U.S. credit card chargeoffs edged lower in February after hitting a six-month high in January, according to Fitch Ratings, while delinquencies continued to ease.
However, the New York ratings company reiterated Friday that the sector's woes are likely to persist as employment stays weak.
Chargeoffs among prime-rated customers fell 0.1 percentage point, to 11.27%, in February, up 34% from a year earlier.
Fitch said that chargeoff rates have been volatile in recent months because issuers have offered a variety of incentives to cardholders, such as payment holidays.

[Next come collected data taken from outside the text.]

/-- A start whose head lamp already burns passes to RUNUP in the same event: the head station's motor starts and the
head's MS action is applied; a motor already AT-SPEED passes on to LEADER at once (R46, R47, R144). The pulse that brings its motor AT-SPEED passes RUNUP to LEADER (R47). In
LEADER the FORWARD pulse that reaches the first picture takes the picture: the demand is set OPEN, the shutter opened, the
PI action applied, the entry made PLAYING, the regime recorded by the house mode and the engine enters PLAYING; a pulse
before it only counts (R48, R44, R12, R35, R134). The picture is stated for a reel whose cues and tail still lie ahead. -/
def Obligations.StartWithBurningLampRunsUp : Prop :=
  (∀ (s : State) (h : HouseId) (e : Entry) (i : StationId), LineFree s →
    (s.house h).engine ∈ [.ready, .interval, .hold] →
    (s.house h).queue.head? = some e → e.status = .threaded → e.bound = some i → (s.house h).port = .up →
    StartAllowed s i → (s.station i).fb = .closed → (s.station i).lamp.state = .burn →
    ((s.station i).motor = .atSpeed → (s.station i).counter < e.first) → e.asTaken →
    ∃ t, exec (.go h.number) s = .next t ∧ Answered s t .ok ∧ ChangesOnly [.house h, .station i, .line] s t ∧
      t.station i = (s.station i).started ∧
      t.house h = { (s.house h).atStart with
        step := if (s.station i).motor = .atSpeed then some .leader else some .runUp
        lampWait := false, light := (s.house h).light.acted e.ms }) ∧
  ∀ (s : State) (h : HouseId) (e : Entry) (i : StationId) (interval : Nat) (q : List Entry),
    (s.house h).engine = .starting → (s.house h).queue = e :: q → e.bound = some i → OrderInv s →
    ∀ n, n = (s.station i).counter + 1 → n < e.length → e.asTaken →
    ((s.house h).step = some .runUp → (s.station i).motor = .runUp → (s.station i).intervalOpen = true →
      (s.station i).runUpCount = 11 → interval ≤ 46 → n < e.first →
      ∃ t, exec (.tachPulse i .forward interval) s = .next t ∧ ChangesOnly [.house h, .station i] s t ∧
        t.station i = { s.station i with
          counter := n, counterMode := .forward, runUpCount := 12, motor := .atSpeed, runUpTimer := false
          stallTimer := true } ∧
        t.house h = { s.house h with step := some .leader }) ∧
    ((s.house h).step = some .leader → (s.station i).motor = .atSpeed →
      ∃ t, exec (.tachPulse i .forward interval) s = .next t ∧
        (n < e.first → ChangesOnly [.station i] s t ∧
          t.station i = { s.station i with counter := n, counterMode := .forward, stallTimer := true }) ∧
        (e.first ≤ n → e.ahead (s.house h).settings.lead n → (s.station i).trip = none → s.fire.booth = none →
          ChangesOnly [.house h, .station i] s t ∧
          t.station i = { s.station i with
            counter := n, counterMode := .forward, stallTimer := true, demandOpen := true, csOpen := true
            carbon := { (s.station i).carbon with mark := .clear } } ∧
          t.house h = { s.house h with
            engine := .playing, step := none, lampWait := false
            regime := match s.mode h with
              | .changeover => some .changeover
              | .single => some .single
              | .unused => none
            queue := { e with status := .playing } :: q
            light := (s.house h).light.acted e.pi }))

/-- EN ends a running show: every station of the house has its motor stopped, its demand and shutter closed and its lamp
put out; a PLAYING entry returns to THREADED and a RUN-OUT entry leaves; the hold level is faded to; the engine takes
READY or IDLE by the head (R60, R41). It is refused ST in any other state. -/
def Obligations.EndOfShowLine : Prop :=
  ∀ (s : State) (h : HouseId), LineFree s →
    ((s.house h).engine ∈ [.starting, .playing, .preparing, .motorCued, .runDown] → OrderInv s →
      (s.house h).settings.level ≤ 1000 → (s.house h).settings.fade ≤ 60000 →
      ∃ t, exec (.en h.number) s = .next t ∧ Answered s t .ok ∧
        (∀ k, k ≠ h → t.house k = s.house k) ∧ t.clock = s.clock ∧ t.fire = s.fire ∧
        (∀ i, (s.station i).house ≠ h → t.station i = s.station i) ∧
        (∀ i, (s.station i).house = h →
          t.station i = { (s.station i).extinguished with
            motor := (s.station i).stopped.motor, runUpTimer := (s.station i).stopped.runUpTimer
            stallTimer := (s.station i).stopped.stallTimer, stopTimer := (s.station i).stopped.stopTimer
            demandOpen := false, csOpen := false, counterMode := (t.station i).counterMode }) ∧
        t.house h = { s.house h with
          engine := if (t.house h).headBound then .ready else .idle
          step := none, lampWait := false, regime := none, hold := .none
          reel := { strike := .pending, motor := .pending, change := .pending, marks := 0, missed := none }
          light := (s.house h).light.faded (s.house h).settings.level (s.house h).settings.fade
          queue := ((s.house h).queue.filter fun e => e.status ≠ .runOut).map fun e =>
            if e.status = .playing then { e with status := .threaded } else e }) ∧
    ((s.house h).engine ∈ [.idle, .ready, .interval, .hold, .fault, .suspended] →
      ∃ t, exec (.en h.number) s = .next t ∧ Answered s t (.no .st) ∧ ChangesOnly [.line] s t)

/-- CO and the changeover button in MOTOR-CUED make the change instant when the incoming reel is ready: the picture moves
from the outgoing to the incoming station in one event, the outgoing lamp is put out and its entry is RUN-OUT, the skew
is stored and a skew beyond 24 frames latches CUE SKEW (R54 to R56, R35, R44). Stated for a new reel whose cues and tail
still lie ahead. When the reel is not ready (a missed mark, the ports DOWN, the next entry unbound, the incoming lamp not in
BURN, or the incoming motor not AT-SPEED) CO is refused ST and the button does nothing; out of MOTOR-CUED CO is refused ST
(R54). -/
def Obligations.ManualChangeover : Prop :=
  ∀ (s : State) (h : HouseId), LineFree s →
    (∀ (k : Nat) (x y : Entry) (out inc : StationId), (s.house h).engine = .motorCued →
      (s.house h).regime = some .changeover → (s.house h).queue[k]? = some x → x.status = .playing →
      x.stop = false → (s.house h).queue[k + 1]? = some y → x.bound = some out → y.bound = some inc → OrderInv s →
      (s.house h).reel.missed = none → (s.station inc).lamp.state = .burn → (s.station inc).motor = .atSpeed →
      (s.house h).port = .up → (s.station inc).trip = none → s.fire.booth = none → y.asTaken →
      y.ahead (s.house h).settings.lead (s.station inc).counter →
      ∃ t u, exec (.cbClosing h) s = .next t ∧ exec (.co h.number) s = .next u ∧
        u.line = t.line.sent .ok ∧ u.stations = t.stations ∧ u.houses = t.houses ∧ u.arbiter = t.arbiter ∧
        ChangesOnly [.house h, .station out, .station inc, .arbiter, .line] s t ∧
        t.station inc = { s.station inc with
          demandOpen := true, csOpen := true, carbon := { (s.station inc).carbon with mark := .clear } } ∧
        t.station out = { (s.station out).extinguished with demandOpen := false, csOpen := false } ∧
        t.arbiter = s.arbiter.without out (s.station out).lamp.state ∧
        t.line = (if 24 < (((s.station inc).counter : Int) - y.first).natAbs then s.line.warned (.cueSkew h)
          else s.line) ∧
        t.house h = { s.house h with
          engine := .playing, skew := some (((s.station inc).counter : Int) - y.first)
          reel := { strike := .pending, motor := .pending, change := .pending, marks := 0, missed := none }
          regime := match s.mode h with
            | .changeover => some .changeover
            | .single => some .single
            | .unused => none
          queue := ((s.house h).queue.set k { x with status := .runOut }).set (k + 1) { y with status := .playing }
          light := (s.house h).light.acted y.pi }) ∧
    ((s.house h).engine ≠ .motorCued →
      ∃ t, exec (.co h.number) s = .next t ∧ Answered s t (.no .st) ∧ ChangesOnly [.line] s t) ∧
    ((s.house h).engine = .motorCued →
      ((s.house h).reel.missed.isSome = true ∨ (s.house h).port = .down ∨
        (∀ y, (s.house h).next = some y → y.bound = none) ∨
        ∃ y inc, (s.house h).next = some y ∧ y.bound = some inc ∧
          ((s.station inc).lamp.state ≠ .burn ∨ (s.station inc).motor ≠ .atSpeed)) →
      (∃ t, exec (.co h.number) s = .next t ∧ Answered s t (.no .st) ∧ ChangesOnly [.line] s t) ∧
      exec (.cbClosing h) s = .next { s with pins := s.outputs })

/-- A cue mark of the on-screen station between the window start and the length counts up to 2; a mark outside the
window, beyond the second, or of any other station changes nothing (R51). Under FOOTAGE, and where R49 permits no cue
(a stop flag, a SINGLE regime, no next entry), it does nothing else. Under SENSOR and FIRST the first counted mark is a
motor cue: in PREPARING the incoming motor starts with the next reel's MS action, a next reel that is unbound or whose
station refuses the start marks NOT-THREADED, and a station started with FB open is tripped BREAK and the house enters
FAULT; in PLAYING the strike cue, still PENDING, is taken first in the same event: it warns NOT-THREADED of an unbound next
reel and checks the carbon of a bound one, stated for a lamp that is not COLD (a strike request stands in
`FootageCuesAreTaken`); a motor cue already TAKEN is not taken again. The second is a change cue: with the incoming reel
ready it makes the change as the changeover button does. With a missed mark, the lamp not in BURN or the motor not AT-SPEED
the house enters RUN-DOWN: the incoming motor is stopped, and MISSED is latched with the missed mark, or with LAMP or SPEED;
LAMP before SPEED is the model's choice (log 26). A next reel that is unbound is missed with the missed mark, or for
NOT-THREADED where none is set, the model's reading (R49 to R54, R57; log 7). -/
def Obligations.CueMarksAreCounted : Prop :=
  ∀ (s : State) (i : StationId) (e : Entry) (h : HouseId), (s.station i).house = h → (s.house h).playing = some e →
    (((s.house h).engine ∉ [.playing, .preparing, .motorCued] ∨ e.bound ≠ some i ∨ 2 ≤ (s.house h).reel.marks ∨
        (s.station i).counter + 240 < e.motor ∨ e.length < (s.station i).counter) →
      exec (.cuClosing i) s = .next { s with pins := s.outputs }) ∧
    ((s.house h).engine ∈ [.playing, .preparing, .motorCued] → e.bound = some i → (s.house h).reel.marks < 2 →
      e.motor ≤ (s.station i).counter + 240 → (s.station i).counter ≤ e.length →
      ∀ counted : House, counted = { s.house h with
        reel := { (s.house h).reel with marks := (s.house h).reel.marks + 1 } } →
      ((e.cue = .footage ∨ e.stop = true ∨ (s.house h).regime ≠ some .changeover ∨ (s.house h).next = none ∨
          (s.house h).reel.marks = 0 ∧ (s.house h).reel.strike = .taken ∧ (s.house h).reel.motor = .taken) →
        ∃ t, exec (.cuClosing i) s = .next t ∧ ChangesOnly [.house h] s t ∧ t.house h = counted) ∧
      (∀ y, e.cue ≠ .footage → e.stop = false → (s.house h).regime = some .changeover →
        (s.house h).next = some y →
        ((s.house h).reel.marks = 0 → (s.house h).reel.motor = .pending →
          ((s.house h).engine = .preparing → (s.house h).reel.strike = .taken →
            ∃ t, exec (.cuClosing i) s = .next t ∧
              ((y.bound = none ∨ ∃ j, y.bound = some j ∧ ¬ StartAllowed s j) → ChangesOnly [.house h] s t ∧
                t.house h = { counted with
                  engine := .motorCued
                  reel := { counted.reel with motor := .taken, missed := some .notThreaded } }) ∧
              (∀ j, y.bound = some j → StartAllowed s j →
                ((s.station j).fb = .closed → y.asTaken →
                  ChangesOnly [.house h, .station j] s t ∧ t.station j = (s.station j).started ∧
                  t.house h = { counted with
                    engine := .motorCued, reel := { counted.reel with motor := .taken }
                    light := (s.house h).light.acted y.ms }) ∧
                ((s.station j).fb = .opened → (s.station j).motor.running = false → (s.station j).house = h →
                  (t.station j).trip = some .filmBreak ∧ (t.house h).engine = .fault ∧
                  ((s.house h).fault = none →
                    ∃ f, (t.house h).fault = some f ∧ f.cause = .trip ∧ f.station = some j)))) ∧
          ((s.house h).engine = .playing → (s.house h).reel.strike = .pending →
            ∃ t, exec (.cuClosing i) s = .next t ∧
              (y.bound = none → ChangesOnly [.house h, .line] s t ∧ t.line = s.line.warned (.notThreaded h) ∧
                t.house h = { counted with
                  engine := .motorCued
                  reel := { counted.reel with strike := .taken, motor := .taken, missed := some .notThreaded } }) ∧
              (∀ j, y.bound = some j → StartAllowed s j → (s.station j).fb = .closed → y.asTaken →
                (s.station j).lamp.state ≠ .cold → ∀ p, (s.station j).prediction = some p →
                ChangesOnly [.house h, .station j, .line] s t ∧ t.station j = (s.station j).started ∧
                t.line = (if p.1 < (s.house h).settings.lead + y.length / 24 + (s.house h).settings.margin then
                  s.line.warned (.lowCarbon j) else s.line) ∧
                t.house h = { counted with
                  engine := .motorCued, reel := { counted.reel with strike := .taken, motor := .taken }
                  light := (s.house h).light.acted y.ms }))) ∧
        ((s.house h).reel.marks = 1 → (s.house h).engine = .motorCued → (s.house h).reel.strike = .taken →
          (s.house h).reel.motor = .taken → (s.house h).reel.change = .pending →
          (∀ j, y.bound = some j →
            ((s.house h).reel.missed = none → (s.station j).lamp.state = .burn → (s.station j).motor = .atSpeed →
              (s.house h).port = .up →
              exec (.cuClosing i) s = exec (.cbClosing h) s) ∧
            (∀ r, ((s.house h).reel.missed = some r ∨
                (s.house h).reel.missed = none ∧ (s.station j).lamp.state ≠ .burn ∧ r = .lamp ∨
                (s.house h).reel.missed = none ∧ (s.station j).lamp.state = .burn ∧
                  (s.station j).motor ≠ .atSpeed ∧ r = .speed) →
              ∃ t, exec (.cuClosing i) s = .next t ∧ ChangesOnly [.house h, .station j, .line] s t ∧
                t.station j = (s.station j).stopped ∧ t.line = s.line.warned (.missed h r) ∧
                t.house h = { counted with
                  engine := .runDown, reel := { counted.reel with change := .taken, missed := some r } })) ∧
          (y.bound = none → ∀ r, r = (s.house h).reel.missed.getD .notThreaded →
            ∃ t, exec (.cuClosing i) s = .next t ∧ ChangesOnly [.house h, .line] s t ∧
              t.line = s.line.warned (.missed h r) ∧ t.house h = { counted with
                engine := .runDown, reel := { counted.reel with change := .taken, missed := some r } }))))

Citigroup Inc. reported a 150-basis-point rise in its chargeoff rate, and JPMorgan Chase & Co.'s rate fell 196 basis points.
"U.S. consumer credit quality remains under considerable pressure, although the pace of deterioration has moderated in recent months," Fitch managing director Michael Dean said in a press release. "Continued labor market strain means defaults and delinquencies will remain elevated for the coming months."
Meanwhile, the share of accounts at least 60 days past due fell 0.06 point, to 4.44%. Fitch said this delinquency rate has held stead between 4% and 4.5% for more than a year and remains above 2009's average despite two months of declines.
The 30-day delinquency rate fell by the same amount, to 5.66%. The ratings agency said it does not expect to see chargeoff rates slide until a significant decline in delinquencies occurs.
Still, Fitch said the results "could provide an early insight to a possible recovery for chargeoffs in the later months." Also, the proportion of monthly balances paid by customers fell 0.55 of a percentage point, to 18.8%, which is still 19% higher than a year earlier.